Jestem w dobrym humorze mam nadmiar energii i są przypuszczenia, że ADHD też xD
Akra jeszcze nie wróciła. Wiec skąd ta radość? No właśnie sama nie wiem. Może to dla tego, że wolne się zbliża.
Wynikiem mojego ADHD była pokaźna ilość zdjęć peti blythe. Oszalałam do reszty... Po prostu tęsknię za falbankami, kwiatuszkami i takimi pierdółkami.
Odziałam blythe w falbanki i beztrosko wybiegłam na dwór.
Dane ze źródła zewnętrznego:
-- ==== Sys2Proof/Machine/Dispatch.lean ====
section
/-! DEFINITION. One arm per command (spec/43_arithmetic_control_system.md R135). -/

namespace Sys2Proof.Machine

def exec (i : Instr) (s : State) : Host.Outcome State Fault Refusal :=
  match i with
  | .start => Sys2Proof.Machine.execStart s
  | .stop => Sys2Proof.Machine.execStop s
  | .send byte => Sys2Proof.Machine.execSend byte s
  | .read => Sys2Proof.Machine.execRead s
  | .ack e => Sys2Proof.Machine.execAck e s
  | .sendAck => Sys2Proof.Machine.execSendAck s
  | .sendNack => Sys2Proof.Machine.execSendNack s
  | .scan first => Sys2Proof.Machine.execScan first s
  | .writeReg addr reg value => Sys2Proof.Machine.execWriteReg addr reg value s
  | .readReg addr reg => Sys2Proof.Machine.execReadReg addr reg s
  | .readRegWord addr reg => Sys2Proof.Machine.execReadRegWord addr reg s

end Sys2Proof.Machine
end

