/-- `ACK` (spec/41_protocol_engine.md section 7, with its table of three outcomes). -/
def Obligations.AckCompletes : Prop :=
  ∀ (s : State) (e : Byte), ClockReleased s 1 →
    exec (.ack e) s = .next { s with
      sdaOut := true, sclOut := false, seq := .idle, cause := .ok, ackr := !s.sdaAnswer 0,
      err := s.sdaAnswer 0 && e != 0, errmsg := if s.sdaAnswer 0 then e else 0,
      sdaReads := s.sdaReads + 1, sclPolls := s.sclPolls + 1, trace := s.trace ++ ackTrace s 0 }

/-- `SEND_ACK` (spec/41_protocol_engine.md section 8). -/
def Obligations.SendAckCompletes : Prop :=
  ∀ s : State, ClockReleased s 1 →
    exec .sendAck s = .next { s with
      sdaOut := false, sclOut := false, seq := .idle, cause := .ok, sclPolls := s.sclPolls + 1,
      trace := s.trace ++ sendAckTrace }

/-- `SEND_NACK` (spec/41_protocol_engine.md section 9). -/
def Obligations.SendNackCompletes : Prop :=
  ∀ s : State, ClockReleased s 1 →
    exec .sendNack s = .next { s with
      sdaOut := false, sclOut := false, seq := .idle, cause := .ok, sclPolls := s.sclPolls + 1,
      trace := s.trace ++ sendNackTrace }

/-- `SCAN` (spec/42_register_transactions.md section 3; spec/10_state.md R31). The list's entries past the count hold
no defined value, and nothing is said of them (log entry 4). -/
def Obligations.ScanCompletes : Prop :=
  ∀ (s : State) (first : Byte), first ≤ 0xF1#8 → ClockReleased s 176 →
    ∃ list : Vector Byte 8,
      (∀ (k : Nat) (h : k < 8), k < (answeringCandidates s first).length →
        (answeringCandidates s first)[k]? = some list[k]) ∧
      exec (.scan first) s = .next { s with
        sdaOut := true, sclOut := true, seq := .idle, err := false, errmsg := 0,
        cause := if answeringCandidates s first = [] then .noDevice else .ok,
        scancnt := BitVec.ofNat 4 (answeringCandidates s first).length, scanlist := list,
        freeNext := s.freeNext + 8, sdaReads := s.sdaReads + 72, sclPolls := s.sclPolls + 176,
        trace := s.trace ++ scanTrace s first }

/-- `WRITE_REG` (spec/42_register_transactions.md section 4): the error state is as the fourth `ack` left it. -/
def Obligations.WriteRegCompletes : Prop :=
  ∀ (s : State) (addr : Addr7) (reg value : Byte), ClockReleased s 40 →
    exec (.writeReg addr reg value) s = .next { s with
      sdaOut := true, sclOut := true, seq := .idle, cause := .ok, err := s.sdaAnswer 3,
      errmsg := if s.sdaAnswer 3 then 4 else 0, sdaReads := s.sdaReads + 4, sclPolls := s.sclPolls + 40,
      trace := s.trace ++ writeRegTrace s addr reg value }

/-- `READ_REG` (spec/42_register_transactions.md section 5): the error state is as the third `ack` left it. -/
def Obligations.ReadRegCompletes : Prop :=
  ∀ (s : State) (addr : Addr7) (reg : Byte), ClockReleased s 44 →
    exec (.readReg addr reg) s = .next { s with
      sdaOut := true, sclOut := true, seq := .idle, cause := .ok, err := s.sdaAnswer 2,
      errmsg := if s.sdaAnswer 2 then 5 else 0, rxd0 := answeredByte s 3, sdaReads := s.sdaReads + 11,
      sclPolls := s.sclPolls + 44, trace := s.trace ++ readRegTrace s addr reg }

/-- `READ_REG_WORD` (spec/42_register_transactions.md section 6): first byte received in `RXD0`, second in `RXD1`. -/
def Obligations.ReadRegWordCompletes : Prop :=
  ∀ (s : State) (addr : Addr7) (reg : Byte), ClockReleased s 53 →
    exec (.readRegWord addr reg) s = .next { s with
      sdaOut := true, sclOut := true, seq := .idle, cause := .ok, err := s.sdaAnswer 2,
      errmsg := if s.sdaAnswer 2 then 5 else 0, rxd0 := answeredByte s 3, rxd1 := answeredByte s 11,
      sdaReads := s.sdaReads + 19, sclPolls := s.sclPolls + 53, trace := s.trace ++ readRegWordTrace s addr reg }

/-! ## Frames, whether the command completes or the clock holds it -/

/-- `START`, `STOP`, `SEND`, `SEND_ACK`, `SEND_NACK` write the lines and, at completion, `CAUSE`; no flag, no result,
no sample (spec/41_protocol_engine.md sections 3 to 5, 8, 9). -/
def Obligations.PrimitivesWithoutSampleFrame : Prop :=
  ∀ (i : Instr) (s t : State), (i = .start ∨ i = .stop ∨ (∃ b, i = .send b) ∨ i = .sendAck ∨ i = .sendNack) →
    exec i s = .next t →
    InputsKept s t ∧ ErrorKept s t ∧ ScanKept s t ∧ TraceGrows s t ∧ CauseAtCompletion s t .ok ∧
      t.ackr = s.ackr ∧ t.rxd0 = s.rxd0 ∧ t.rxd1 = s.rxd1 ∧ t.sdaReads = s.sdaReads

/-- `READ` leaves the error state, `ACKR`, `RXD1` and the scan list, and writes `RXD0` only when it completes
(spec/41_protocol_engine.md section 6). -/
def Obligations.ReadFrame : Prop :=
  ∀ s t : State, exec .read s = .next t →
    InputsKept s t ∧ ErrorKept s t ∧ ScanKept s t ∧ TraceGrows s t ∧ CauseAtCompletion s t .ok ∧
      t.ackr = s.ackr ∧ t.rxd1 = s.rxd1 ∧ (t.busy = true → t.rxd0 = s.rxd0)

/-- `ACK` leaves the received bytes and the scan list; `ACKR`, `ERR` and `ERRMSG` change only when it completes, since
its one wait comes before its decision (spec/41_protocol_engine.md section 7). -/
def Obligations.AckFrame : Prop :=
  ∀ (s t : State) (e : Byte), exec (.ack e) s = .next t →
    InputsKept s t ∧ ScanKept s t ∧ TraceGrows s t ∧ CauseAtCompletion s t .ok ∧
      t.rxd0 = s.rxd0 ∧ t.rxd1 = s.rxd1 ∧ (t.busy = true → ErrorKept s t ∧ t.ackr = s.ackr)

/-- A legal `SCAN` leaves `ACKR`, `RXD0` and `RXD1`; the list, its count and `CAUSE` are written only when it completes;
the error state is at every hold as it was or clear (spec/42_register_transactions.md section 3). That the list and its
count are written only at completion is an inference of the model's, log entry 11 (DEDUCED): R120's pseudocode writes
`SCANLIST` as it goes, spec/10_state.md R31 and R35 and spec/70 R172 write it with the command's completion. -/
def Obligations.ScanFrame : Prop :=
  ∀ (s t : State) (first : Byte), first ≤ 0xF1#8 → exec (.scan first) s = .next t →
    InputsKept s t ∧ TraceGrows s t ∧ t.ackr = s.ackr ∧ t.rxd0 = s.rxd0 ∧ t.rxd1 = s.rxd1 ∧
      (t.busy = true → ScanKept s t ∧ t.cause = s.cause) ∧
      (ErrorKept s t ∨ (t.err = false ∧ t.errmsg = 0))

/-- `WRITE_REG`, `READ_REG` and `READ_REG_WORD` leave `ACKR` and the scan list; `WRITE_REG` leaves both received
bytes, `READ_REG` the second; a received byte is written only when the command completes
(spec/42_register_transactions.md sections 4 to 6). -/
def Obligations.RegisterTransactionsFrame : Prop :=
  ∀ (i : Instr) (s t : State),
    ((∃ a r v, i = .writeReg a r v) ∨ (∃ a r, i = .readReg a r) ∨ (∃ a r, i = .readRegWord a r)) →
    exec i s = .next t →
    InputsKept s t ∧ ScanKept s t ∧ TraceGrows s t ∧ CauseAtCompletion s t .ok ∧ t.ackr = s.ackr ∧
      (t.busy = true → t.rxd0 = s.rxd0 ∧ t.rxd1 = s.rxd1) ∧
      ((∃ a r v, i = .writeReg a r v) → t.rxd0 = s.rxd0 ∧ t.rxd1 = s.rxd1) ∧
      ((∃ a r, i = .readReg a r) → t.rxd1 = s.rxd1)

/-! ## The clock -/

/-- A command completes IN THE STEP THAT RUNS IT exactly when the environment releases the clock at the first poll of
each of its waits (spec/20_memory.md R53, R54; spec/60 R143). That a poll which reads 0 ends the step is the model's
choice, log entry 1 (DESIGN CHOICE): by R53 and R143 a command whose clock is released at a later poll completes too, in
a later step (`HeldCommandCompletesOnceReleased`). -/
def Obligations.CompletesExactlyWhenClockReleased : Prop :=
  ∀ (i : Instr) (s t : State), i.wf = true → exec i s = .next t →
    (t.busy = false ↔ ClockReleased s (waitsOf i))

/-- A command that does not complete stands at a line write that commanded the clock released: the write is done, its
poll read 0, and no result and no `CAUSE` has been written (spec/60 R143, spec/10_state.md R34, R35). That the step
ends there is log entry 1 (DESIGN CHOICE); that `SCAN` has not begun its list is log entry 11 (DEDUCED). -/
def Obligations.HeldCommandStandsAtClockRise : Prop :=
  ∀ (i : Instr) (s t : State), i.wf = true → exec i s = .next t → t.busy = true →
    (∃ k d samples, t.seq = .running i k true samples ∧ (opsOf i)[k]? = some (.w d true) ∧
      t.sdaOut = d ∧ t.sclOut = true ∧ t.trace.getLast? = some (.wr d true)) ∧
    0 < t.sclPolls ∧ t.envSclAt (t.sclPolls - 1) = false ∧
    t.cause = s.cause ∧ t.ackr = s.ackr ∧ t.rxd0 = s.rxd0 ∧ t.rxd1 = s.rxd1 ∧ ScanKept s t

/-- A held command goes on when the clock is released, after however many polls (spec/20_memory.md R53, spec/60 R143:
"the command goes on from where it stood as if nothing had happened"): if the next `n` polls read 0 and the later ones,
as many as the command can still have waits, read 1, it is still in progress after each of the first `n` steps and
completes in the step after them. `Consistent` (kept by every step) says that it is held with the clock commanded
released. One poll a step while it reads 0 is log entry 1 (DESIGN CHOICE). -/
def Obligations.HeldCommandCompletesOnceReleased : Prop :=
  ∀ (n : Nat) (s : State) (i : Instr), Consistent s → s.rstIn = false → s.current = some i →
    (∀ j < n, s.sclAnswer j = false) → (∀ j < waitsOf i, s.sclAnswer (n + j) = true) →
    (∀ m ≤ n, ∃ t, Sys2Proof.core.run m s = .next t ∧ t.busy = true) ∧
      ∃ u, Sys2Proof.core.run (n + 1) s = .next u ∧ u.busy = false

/-- While every poll reads 0 the block stays where it is, however long: no flag, no code, no event, no line, no word
taken (spec/20_memory.md R53, spec/60 R143). One poll a step is log entry 1 (DESIGN CHOICE). -/
def Obligations.StuckClockHoldsForever : Prop :=
  ∀ (n : Nat) (s : State) (i : Instr) (k : Nat) (samples : List Level),
    s.rstIn = false → s.seq = .running i k true samples → k < (opsOf i).length →
    (∀ j < n, s.sclAnswer j = false) →
    Sys2Proof.core.run n s = .next { s with sclPolls := s.sclPolls + n }

/-- However the environment stretches the clock, a command that completes leaves the same state, but for the clock's
own plan and the number of polls (spec/60 R143: "the command goes on from where it stood as if nothing had
happened"; where its steps end is log entry 1). -/
def Obligations.ClockStretchingLeavesNoMark : Prop :=
  ∀ (i : Instr) (s s' t t' u u' : State), i.wf = true → s.rstIn = false →
    s'.withoutClock = s.withoutClock → exec i s = .next t → exec i s' = .next t' →
    CompletesAs t u → CompletesAs t' u' → u'.withoutClock = u.withoutClock

/-! ## One micro-operation at a time -/

/-- The step that runs a whole command and the step of one micro-operation agree: each step of the machine is some
number of micro-steps (spec/43 R135). -/
def Obligations.MicroStepsMakeEachStep : Prop :=
  ∀ s : State, ∃ n, n ≤ 561 ∧ step s = .next (microRun n s)

/-! ## Invariants -/

/-- The invariant holds right after power-up. -/
def Obligations.ConsistentAtPowerUp : Prop := Consistent State.reset

/-- Every step keeps it: the error flag matches its message (R25), the count is at most 8 (R31), the sequencer stands
idle with legal lines or held at a clock rise of the latched command (R29, R34, R109), the lines are those last written
(R21), and every sample was taken with both lines released (R52). -/
def Obligations.StepKeepsConsistent : Prop :=
  ∀ s t : State, Consistent s → step s = .next t → Consistent t

/-- `ERR = 1` exactly when `ERRMSG ≠ 0`, at every moment: inside a command too (spec/10_state.md R25). -/
def Obligations.ErrorFlagMatchesMessageAtEveryMoment : Prop :=
  ErrOk State.reset ∧ (∀ s : State, ErrOk s → ErrOk (microStep s)) ∧
    ∀ s t : State, ErrOk s → step s = .next t → ErrOk t

/-! ## Rules about all commands -/

/-- Inside a transaction begun with the lines at (1, 1) or (1, 0) no line write changes both lines, and data moves
under a high clock at the second write of each start, at the third of each stop, and nowhere else
(spec/42_register_transactions.md section 7, R127; spec/10_state.md R39). -/
def Obligations.TransactionsKeepTheLineRule : Prop :=
  ∀ (i : Instr) (s t : State), isTransaction i = true → i.wf = true → s.sdaOut = true → exec i s = .next t →
    someWriteChangesBoth (s.sdaOut, s.sclOut) (writesOf (addedTrace s t)) = false ∧
    (t.busy = false →
      dataMovesAt (s.sdaOut, s.sclOut) 0 (writesOf (addedTrace s t)) = framingWrites i)

/-- The first line update of each command, whatever the state it starts from; and for the primitives, from the line
states a command can leave, exactly when it changes both lines (spec/41 R109; spec/70 R166). -/
def Obligations.FirstWriteOfEachCommand : Prop :=
  (∀ (i : Instr) (s t : State), i.wf = true → exec i s = .next t →
    (writesOf (addedTrace s t)).head? = some (firstWriteOf i)) ∧
  (∀ (i : Instr) (d c : Level), isTransaction i = false → (d, c) ≠ (false, true) →
    (bothChange (d, c) (firstWriteOf i) = true ↔
      (i = .start ∧ (d, c) = (false, false)) ∨
      ((i = .stop ∨ i = .sendAck ∨ ∃ b : Byte, i = .send b ∧ b.getLsbD 7 = false) ∧ (d, c) = (true, true))))

/-- What a completed command puts on the bus, sampled values aside, depends on the command alone: not on the state it
starts from and not on any answer (spec/10_state.md R34, spec/41 R100, spec/42 R124, spec/43 R133). -/
def Obligations.TraceShapeDependsOnCommandAlone : Prop :=
  ∀ (i : Instr) (s s' t t' : State), i.wf = true → exec i s = .next t → exec i s' = .next t' →
    t.busy = false → t'.busy = false →
    shapeOf (addedTrace s t) = shapeOf (addedTrace s' t')

/-- Line writes, samples and delays of each completed command (spec/41 R109, spec/42 R128). -/
def Obligations.EventCountsOfEachCommand : Prop :=
  ∀ (i : Instr) (s t : State), i.wf = true → exec i s = .next t → t.busy = false →
    ((writesOf (addedTrace s t)).length, (samplesOf (addedTrace s t)).length, delaysOf (addedTrace s t)) =
      eventCounts i

/-- Each result latch is written only by the commands named for it, and only when they complete
(spec/10_state.md R30, R31; that `SCAN` writes its list only then is log entry 11, DEDUCED). -/
def Obligations.ResultLatchesHaveTheirOwnWriters : Prop :=
  ∀ (i : Instr) (s t : State), exec i s = .next t →
    (t.ackr ≠ s.ackr → t.busy = false ∧ ∃ e, i = .ack e) ∧
    (t.rxd0 ≠ s.rxd0 → t.busy = false ∧ (i = .read ∨ (∃ a r, i = .readReg a r) ∨ ∃ a r, i = .readRegWord a r)) ∧
    (t.rxd1 ≠ s.rxd1 → t.busy = false ∧ ∃ a r, i = .readRegWord a r) ∧
    (¬ScanKept s t → t.busy = false ∧ ∃ first, i = .scan first)

/-- Only a command that includes an acknowledge check, and reset, can change the Transaction Error State
(spec/10_state.md R23). -/
def Obligations.OnlyAcknowledgesWriteErrorState : Prop :=
  ∀ s t : State, s.rstIn = false → step s = .next t → ¬ErrorKept s t →
    (∃ i, s.current = some i ∧ hasAck i = true) ∨
    (s.current = none ∧ ∃ w rest i, s.port = w :: rest ∧ decode w = .ok i ∧ hasAck i = true)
Mój beztroski spacer nie trwał niestety długo, ponieważ zaraz przypałętał się mój pies, który miał wyraźną chęć skosztować stopę lalki xD
Z 30 zdjęć udało mi się wybrać 6:
Czary - mary...
Akra na pewno nie będzie zadowolona, że ktoś podjadał jej galaretkę w proszku
Był jeszcze jeden kwiatek tylko wiatr go zwiał...
Kocham ogródek mojej cioci, mogła bym z niego nie wychodzić <3
Tu właściwie nie wiem co miałam na myśli. Czy kwiatki? Czy może lalkę?
A tu mój kochany uzurpator :3
Wiem zdjęcie Hektora trochę rozmazane, ale nie mogłam go uchwycić, bo tak zasuwał po całym podwórku.
Zdjęcia robione wczoraj dzisiaj pada... i jest zimno.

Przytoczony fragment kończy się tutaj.